Gross operating profit rose 13.7% to EUR 1.65bn, thanks to revenues that grew 8.3% to EUR 3.04bn, with the contribution of both net interest income (+4.7%) and commissions (+10.7%), driven mainly by wealth management (+19.6%). In the third quarter, the 1.8% quarter-on-quarter growth in net interest income offset the drop in commissions (-3.9%), which were nevertheless up 12.5% year-on-year. The increase in operating expenses, which rose to 1.39 billion, was limited to 2.5%, with the expense ratio declining to 46% from 48% in 2023. Total funding was up by €5.8bn since the start of the year across all components, while loans fell by 2%, reflecting, Mps said, "market trends".

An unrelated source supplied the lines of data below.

-- ==== Sys2Proof/Machine/Integer.lean ====
section
/-!
DEFINITION. Shared subset: integer arithmetic and immediate forms (spec/03_shared_integer_control.md R92 to R96).
-/

namespace Sys2Proof.Machine

/-- A shared word whose whole effect is a new value of g[gd]. -/
def setReg (d : BitVec 5) (v : DWord) (s : State) : Host.Outcome State Fault Refusal :=
  shared s fun s => .ok ((s.wg d v).retire)

/-! ### The values of R93 to R96 -/

/-- The high half of a product of integers, as a register value. -/
def highHalf (x : Int) : DWord := dwi (x / (2 ^ 64 : Nat))

/-- The quotient and remainder of DIV and REM (R94): truncation towards zero. -/
def divSigned (a b : DWord) : DWord × DWord :=
  if b = 0 then (dwi (-1), a) else (dwi (a.toInt.tdiv b.toInt), dwi (a.toInt.tmod b.toInt))

/-- The quotient and remainder of DIVU and REMU (R94). -/
def divUnsigned (a b : DWord) : DWord × DWord :=
  if b = 0 then (dwi (-1), a) else (dw (a.toNat / b.toNat), dw (a.toNat % b.toNat))

/-- A truth value in a register. -/
def flag (b : Bool) : DWord := if b then 1 else 0

/-- ROL (R93). -/
def rotl (a : DWord) (n : Nat) : DWord := if n = 0 then a else (a <<< n) ||| (a >>> (64 - n))

/-- CLZ (R93): the number of leading zero bits. -/
def clz (a : DWord) : Nat := if a = 0 then 64 else 63 - Nat.log2 a.toNat

/-- The count of a register shift: g[gb]<5:0>. -/
def shiftCount (b : DWord) : Nat := b.toNat % 64

/-- EXTU (R93): w + 1 bits from bit n on. -/
def extract (a : DWord) (n w : Nat) : DWord := dw (a.toNat / 2 ^ n % 2 ^ (w + 1))

/-! ### Register forms (R93) -/

def execAdd (d a b : BitVec 5) (s : State) : Host.Outcome State Fault Refusal := setReg d (s.rg a + s.rg b) s

def execSub (d a b : BitVec 5) (s : State) : Host.Outcome State Fault Refusal := setReg d (s.rg a - s.rg b) s

def execMul (d a b : BitVec 5) (s : State) : Host.Outcome State Fault Refusal := setReg d (s.rg a * s.rg b) s

def execMulh (d a b : BitVec 5) (s : State) : Host.Outcome State Fault Refusal :=
  setReg d (highHalf ((s.rg a).toInt * (s.rg b).toInt)) s

def execMulhu (d a b : BitVec 5) (s : State) : Host.Outcome State Fault Refusal :=
  setReg d (dw ((s.rg a).toNat * (s.rg b).toNat / 2 ^ 64)) s

def execDiv (d a b : BitVec 5) (s : State) : Host.Outcome State Fault Refusal :=
  setReg d (divSigned (s.rg a) (s.rg b)).1 s

def execDivu (d a b : BitVec 5) (s : State) : Host.Outcome State Fault Refusal :=
  setReg d (divUnsigned (s.rg a) (s.rg b)).1 s

def execRem (d a b : BitVec 5) (s : State) : Host.Outcome State Fault Refusal :=
  setReg d (divSigned (s.rg a) (s.rg b)).2 s

def execRemu (d a b : BitVec 5) (s : State) : Host.Outcome State Fault Refusal :=
  setReg d (divUnsigned (s.rg a) (s.rg b)).2 s

def execAnd (d a b : BitVec 5) (s : State) : Host.Outcome State Fault Refusal := setReg d (s.rg a &&& s.rg b) s

def execOr (d a b : BitVec 5) (s : State) : Host.Outcome State Fault Refusal := setReg d (s.rg a ||| s.rg b) s

def execXor (d a b : BitVec 5) (s : State) : Host.Outcome State Fault Refusal := setReg d (s.rg a ^^^ s.rg b) s

def execAndn (d a b : BitVec 5) (s : State) : Host.Outcome State Fault Refusal := setReg d (s.rg a &&& ~~~(s.rg b)) s

def execShl (d a b : BitVec 5) (s : State) : Host.Outcome State Fault Refusal :=
  setReg d (s.rg a <<< shiftCount (s.rg b)) s

def execShr (d a b : BitVec 5) (s : State) : Host.Outcome State Fault Refusal :=
  setReg d (s.rg a >>> shiftCount (s.rg b)) s

def execSra (d a b : BitVec 5) (s : State) : Host.Outcome State Fault Refusal :=
  setReg d ((s.rg a).sshiftRight (shiftCount (s.rg b))) s

def execRol (d a b : BitVec 5) (s : State) : Host.Outcome State Fault Refusal :=
  setReg d (rotl (s.rg a) (shiftCount (s.rg b))) s

def execSlt (d a b : BitVec 5) (s : State) : Host.Outcome State Fault Refusal := setReg d (flag ((s.rg a).slt (s.rg b))) s

def execSltu (d a b : BitVec 5) (s : State) : Host.Outcome State Fault Refusal :=
  setReg d (flag ((s.rg a).ult (s.rg b))) s

def execSeq (d a b : BitVec 5) (s : State) : Host.Outcome State Fault Refusal :=
  setReg d (flag (decide (s.rg a = s.rg b))) s

def execMin (d a b : BitVec 5) (s : State) : Host.Outcome State Fault Refusal :=
  setReg d (if (s.rg a).slt (s.rg b) then s.rg a else s.rg b) s

def execMax (d a b : BitVec 5) (s : State) : Host.Outcome State Fault Refusal :=
  setReg d (if (s.rg a).slt (s.rg b) then s.rg b else s.rg a) s

def execMinu (d a b : BitVec 5) (s : State) : Host.Outcome State Fault Refusal :=
  setReg d (if (s.rg a).ult (s.rg b) then s.rg a else s.rg b) s

def execMaxu (d a b : BitVec 5) (s : State) : Host.Outcome State Fault Refusal :=
  setReg d (if (s.rg a).ult (s.rg b) then s.rg b else s.rg a) s

def execClz (d a : BitVec 5) (s : State) : Host.Outcome State Fault Refusal := setReg d (dw (clz (s.rg a))) s

def execPopc (d a : BitVec 5) (s : State) : Host.Outcome State Fault Refusal :=
  setReg d (dw (popcount 64 (s.rg a).toNat)) s

def execIdx (d a b : BitVec 5) (sb : BitVec 3) (s : State) : Host.Outcome State Fault Refusal :=
  setReg d (s.rg a + (s.rg b <<< sb.toNat)) s

def execExtu (d a b : BitVec 5) (w : BitVec 6) (s : State) : Host.Outcome State Fault Refusal :=
  setReg d (extract (s.rg a) (shiftCount (s.rg b)) w.toNat) s

def execSext (d a : BitVec 5) (n : BitVec 6) (s : State) : Host.Outcome State Fault Refusal :=
  setReg d (dwi (sextInt (s.rg a).toNat (n.toNat + 1))) s

def execCmovnz (d a b : BitVec 5) (s : State) : Host.Outcome State Fault Refusal :=
  setReg d (if s.rg b = 0 then s.rg d else s.rg a) s

/-! ### Immediate forms (R95) -/

def execAddi (d a : BitVec 5) (i : BitVec 14) (s : State) : Host.Outcome State Fault Refusal :=
  setReg d (s.rg a + dwi (s.me.simm i)) s

def execAndi (d a : BitVec 5) (i : BitVec 14) (s : State) : Host.Outcome State Fault Refusal :=
  setReg d (s.rg a &&& dwi (s.me.simm i)) s

def execOri (d a : BitVec 5) (i : BitVec 14) (s : State) : Host.Outcome State Fault Refusal :=
  setReg d (s.rg a ||| dwi (s.me.simm i)) s

def execXori (d a : BitVec 5) (i : BitVec 14) (s : State) : Host.Outcome State Fault Refusal :=
  setReg d (s.rg a ^^^ dwi (s.me.simm i)) s

def execShli (d a : BitVec 5) (n : BitVec 6) (s : State) : Host.Outcome State Fault Refusal :=
  setReg d (s.rg a <<< n.toNat) s

def execShri (d a : BitVec 5) (n : BitVec 6) (s : State) : Host.Outcome State Fault Refusal :=
  setReg d (s.rg a >>> n.toNat) s

def execSrai (d a : BitVec 5) (n : BitVec 6) (s : State) : Host.Outcome State Fault Refusal :=
  setReg d ((s.rg a).sshiftRight n.toNat) s

def execSlti (d a : BitVec 5) (i : BitVec 14) (s : State) : Host.Outcome State Fault Refusal :=
  setReg d (flag (decide ((s.rg a).toInt < s.me.simm i))) s

def execSltiu (d a : BitVec 5) (i : BitVec 14) (s : State) : Host.Outcome State Fault Refusal :=
  setReg d (flag ((s.rg a).ult (dwi (s.me.simm i)))) s

def execMuli (d a : BitVec 5) (i : BitVec 14) (s : State) : Host.Outcome State Fault Refusal :=
  setReg d (s.rg a * dwi (s.me.simm i)) s

/-! ### Long immediates (R96) -/

def execLi (d : BitVec 5) (i : BitVec 19) (s : State) : Host.Outcome State Fault Refusal := setReg d (dwi (s.me.simm i)) s

def execLui (d : BitVec 5) (i : BitVec 19) (s : State) : Host.Outcome State Fault Refusal :=
  setReg d (dwi (s.me.simm i * (2 ^ 32 : Nat))) s

def execAuipc (d : BitVec 5) (i : BitVec 19) (s : State) : Host.Outcome State Fault Refusal :=
  setReg d (s.me.target (s.me.simm i)) s

end Sys2Proof.Machine
end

The cost of credit stood at 52 basis points, in line with guidance. Lastly, Mps finalised the sale of a package of impaired loans with a book value of around EUR 300 million, the economic effects of which are already reflected in the results. Net of this portfolio, gross impaired loans amounted to EUR 3.6 billion, or 4.5% of total loans, while net impaired loans amounted to 2.4%.
Over estimates
.Mps is convinced that it will exceed its target of a pre-tax profit of EUR 1.3 billion in 2024. "We have already achieved a pre-tax profit of 1.1 billion which allows us to reach and even exceed our initial target of 1.3 billion also because we expect that the last quarter will not be very different from the average of the previous three quarters," Mps CEO Luigi Lovaglio said in a conference call with analysts, adding that the bank has already accrued dividends of 800 million.